YOUR OBJECTIVE »
The lines from the start of the records through the one containing "exec f.1 s = .next (after f (s.a ^^^" are to be restated word for word; please include both ends.

[Records from a collection]

/-- AND, EOR and ORA in every form: A is the bitwise result, N and Z are of it (41_arithmetic_logical.md R155, R156,
R157). -/
def Obligations.LogicalOperationsOnA : Prop :=
  ∀ (s : State) (nn : Byte) (nnnn : Word),
    let after : Instr × Operand → Byte → State := fun f r =>
      { s with
        a := r, p := { s.p with n := r.getLsbD 7, z := decide (r = 0) }
        pc := s.pcAfter f.1, bus := s.bus ++ f.2.reads s }
    (∀ f ∈ eightForms .andImm .andZp .andZpx .andIzx .andIzy .andAbs .andAbx .andAby nn nnnn,
      exec f.1 s = .next (after f (s.a &&& f.2.value s))) ∧
    (∀ f ∈ eightForms .eorImm .eorZp .eorZpx .eorIzx .eorIzy .eorAbs .eorAbx .eorAby nn nnnn,
      exec f.1 s = .next (after f (s.a ^^^ f.2.value s))) ∧
    (∀ f ∈ eightForms .oraImm .oraZp .oraZpx .oraIzx .oraIzy .oraAbs .oraAbx .oraAby nn nnnn,
      exec f.1 s = .next (after f (s.a ||| f.2.value s)))

/-- CMP, CPX and CPY in every form: C is the unsigned "register at least operand", Z is equality, N is bit 7 of the 8-bit
difference. BIT in both forms: Z from A AND m, N and V from bits 7 and 6 of m. No register, no other flag and no byte
changes (41_arithmetic_logical.md R158 to R162). -/
def Obligations.ComparesAndBitSetFlagsOnly : Prop :=
  ∀ (s : State) (nn : Byte) (nnnn : Word),
    (∀ f ∈ (eightForms .cmpImm .cmpZp .cmpZpx .cmpIzx .cmpIzy .cmpAbs .cmpAbx .cmpAby nn nnnn).map
          (fun g => (g.1, g.2, s.a)) ++
        [(.cpxImm nn, .imm nn, s.x), (.cpxZp nn, .mem (.zp nn), s.x), (.cpxAbs nnnn, .mem (.abs nnnn), s.x),
          (.cpyImm nn, .imm nn, s.y), (.cpyZp nn, .mem (.zp nn), s.y), (.cpyAbs nnnn, .mem (.abs nnnn), s.y)],
      ∃ n z c : Bool,
        exec f.1 s = .next
          { s with
            p := { s.p with n := n, z := z, c := c }, pc := s.pcAfter f.1, bus := s.bus ++ f.2.1.reads s } ∧
        (c = true ↔ (f.2.1.value s).toNat ≤ f.2.2.toNat) ∧ (z = true ↔ f.2.2 = f.2.1.value s) ∧
        (n = true ↔ 128 ≤ (f.2.2.toNat + 256 - (f.2.1.value s).toNat) % 256)) ∧
    ∀ f ∈ [(Instr.bitZp nn, AddrForm.zp nn), (.bitAbs nnnn, .abs nnnn)],
      exec f.1 s = .next
        { s with
          p := { s.p with
                 n := (f.2.value s).getLsbD 7, v := (f.2.value s).getLsbD 6
                 z := decide (s.a &&& f.2.value s = 0) }
          pc := s.pcAfter f.1, bus := s.bus ++ f.2.reads s }

/-- INC and DEC in every form: the byte at the effective address goes up or down by one modulo 100h, read once and written
once. INX, INY, DEX, DEY: so does the register. N and Z are of the result, C and V stay (41_arithmetic_logical.md R163 to
R168). -/
def Obligations.IncrementsAndDecrementsStepByOne : Prop :=
  ∀ (s : State) (nn : Byte) (nnnn : Word),
    (∀ f ∈ (fourForms .incZp .incZpx .incAbs .incAbx nn nnnn).map (fun g => (g.1, g.2, 1)) ++
        (fourForms .decZp .decZpx .decAbs .decAbx nn nnnn).map (fun g => (g.1, g.2, 255)),
      ∃ (r : Byte) (t : State),
        exec f.1 s = .next t ∧ r.toNat = ((f.2.1.value s).toNat + f.2.2) % 256 ∧
        t = { s with
              mem := s.memAfterWrite (f.2.1.ea s) r
              p := { s.p with n := r.getLsbD 7, z := decide (r = 0) }
              pc := s.pcAfter f.1
              bus := s.bus ++ f.2.1.reads s ++ [s.wrOf (f.2.1.ea s) r] } ∧
        SameBytesBut [f.2.1.ea s] s t) ∧
    ∃ x1 y1 x2 y2 : Byte,
      x1.toNat = (s.x.toNat + 1) % 256 ∧ y1.toNat = (s.y.toNat + 1) % 256 ∧
      x2.toNat = (s.x.toNat + 255) % 256 ∧ y2.toNat = (s.y.toNat + 255) % 256 ∧
      exec .inx s = .next
        { s with x := x1, p := { s.p with n := x1.getLsbD 7, z := decide (x1 = 0) }, pc := s.pc + 1 } ∧
      exec .iny s = .next
        { s with y := y1, p := { s.p with n := y1.getLsbD 7, z := decide (y1 = 0) }, pc := s.pc + 1 } ∧
      exec .dex s = .next
        { s with x := x2, p := { s.p with n := x2.getLsbD 7, z := decide (x2 = 0) }, pc := s.pc + 1 } ∧
      exec .dey s = .next
        { s with y := y2, p := { s.p with n := y2.getLsbD 7, z := decide (y2 = 0) }, pc := s.pc + 1 }

/-! ## Shifts and rotates -/

/-- The four one-bit operations on numbers: the 8-bit result and the bit that goes to C (42_rotate_shift.md R180).
Rests on log 39. -/
def Obligations.OneBitOperations : Prop :=
  ∀ (v : Byte) (c : Bool),
    ((shl v c).value.toNat = 2 * v.toNat % 256 ∧ ((shl v c).carry = true ↔ 128 ≤ v.toNat)) ∧
    ((shr v c).value.toNat = v.toNat / 2 ∧ ((shr v c).carry = true ↔ v.toNat % 2 = 1)) ∧
    ((rcl v c).value.toNat = (2 * v.toNat + c.toNat) % 256 ∧ ((rcl v c).carry = true ↔ 128 ≤ v.toNat)) ∧
    ((rcr v c).value.toNat = 128 * c.toNat + v.toNat / 2 ∧ ((rcr v c).carry = true ↔ v.toNat % 2 = 1))

/-- ASL, LSR, ROL and, on a part that has it, ROR, in all five forms: the result goes to A, or to the byte at the
effective address, the bit shifted out to C, N and Z are of the result (42_rotate_shift.md R181 to R184, R186).
Rests on logs 28 and 39. -/
def Obligations.ShiftsAndRotates : Prop :=
  ∀ (s : State) (nn : Byte) (nnnn : Word),
    ∀ g ∈ [(Instr.aslAcc, fourForms .aslZp .aslZpx .aslAbs .aslAbx nn nnnn, shl),
        (.lsrAcc, fourForms .lsrZp .lsrZpx .lsrAbs .lsrAbx nn nnnn, shr),
        (.rolAcc, fourForms .rolZp .rolZpx .rolAbs .rolAbx nn nnnn, rcl),
        (.rorAcc, fourForms .rorZp .rorZpx .rorAbs .rorAbx nn nnnn, rcr)],
      (g.1 = .rorAcc → s.cfg.hasRor = true) →
      (∃ (r : Byte) (c : Bool), g.2.2 s.a s.p.c = { value := r, carry := c } ∧
        exec g.1 s = .next
          { s with
            a := r, p := { s.p with n := r.getLsbD 7, z := decide (r = 0), c := c }, pc := s.pc + 1 }) ∧
      ∀ f ∈ g.2.1, ∃ (r : Byte) (c : Bool) (t : State), g.2.2 (f.2.value s) s.p.c = { value := r, carry := c } ∧
        exec f.1 s = .next t ∧
        t = { s with
              mem := s.memAfterWrite (f.2.ea s) r
              p := { s.p with n := r.getLsbD 7, z := decide (r = 0), c := c }
              pc := s.pcAfter f.1
              bus := s.bus ++ f.2.reads s ++ [s.wrOf (f.2.ea s) r] } ∧
        SameBytesBut [f.2.ea s] s t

SOLUTION TO THE PROBLEM »
/-- AND, EOR and ORA in every form: A is the bitwise result, N and Z are of it (41_arithmetic_logical.md R155, R156,
R157). -/
def Obligations.LogicalOperationsOnA : Prop :=
  ∀ (s : State) (nn : Byte) (nnnn : Word),
    let after : Instr × Operand → Byte → State := fun f r =>
      { s with
        a := r, p := { s.p with n := r.getLsbD 7, z := decide (r = 0) }
        pc := s.pcAfter f.1, bus := s.bus ++ f.2.reads s }
    (∀ f ∈ eightForms .andImm .andZp .andZpx .andIzx .andIzy .andAbs .andAbx .andAby nn nnnn,
      exec f.1 s = .next (after f (s.a &&& f.2.value s))) ∧
    (∀ f ∈ eightForms .eorImm .eorZp .eorZpx .eorIzx .eorIzy .eorAbs .eorAbx .eorAby nn nnnn,
      exec f.1 s = .next (after f (s.a ^^^ f.2.value s))) ∧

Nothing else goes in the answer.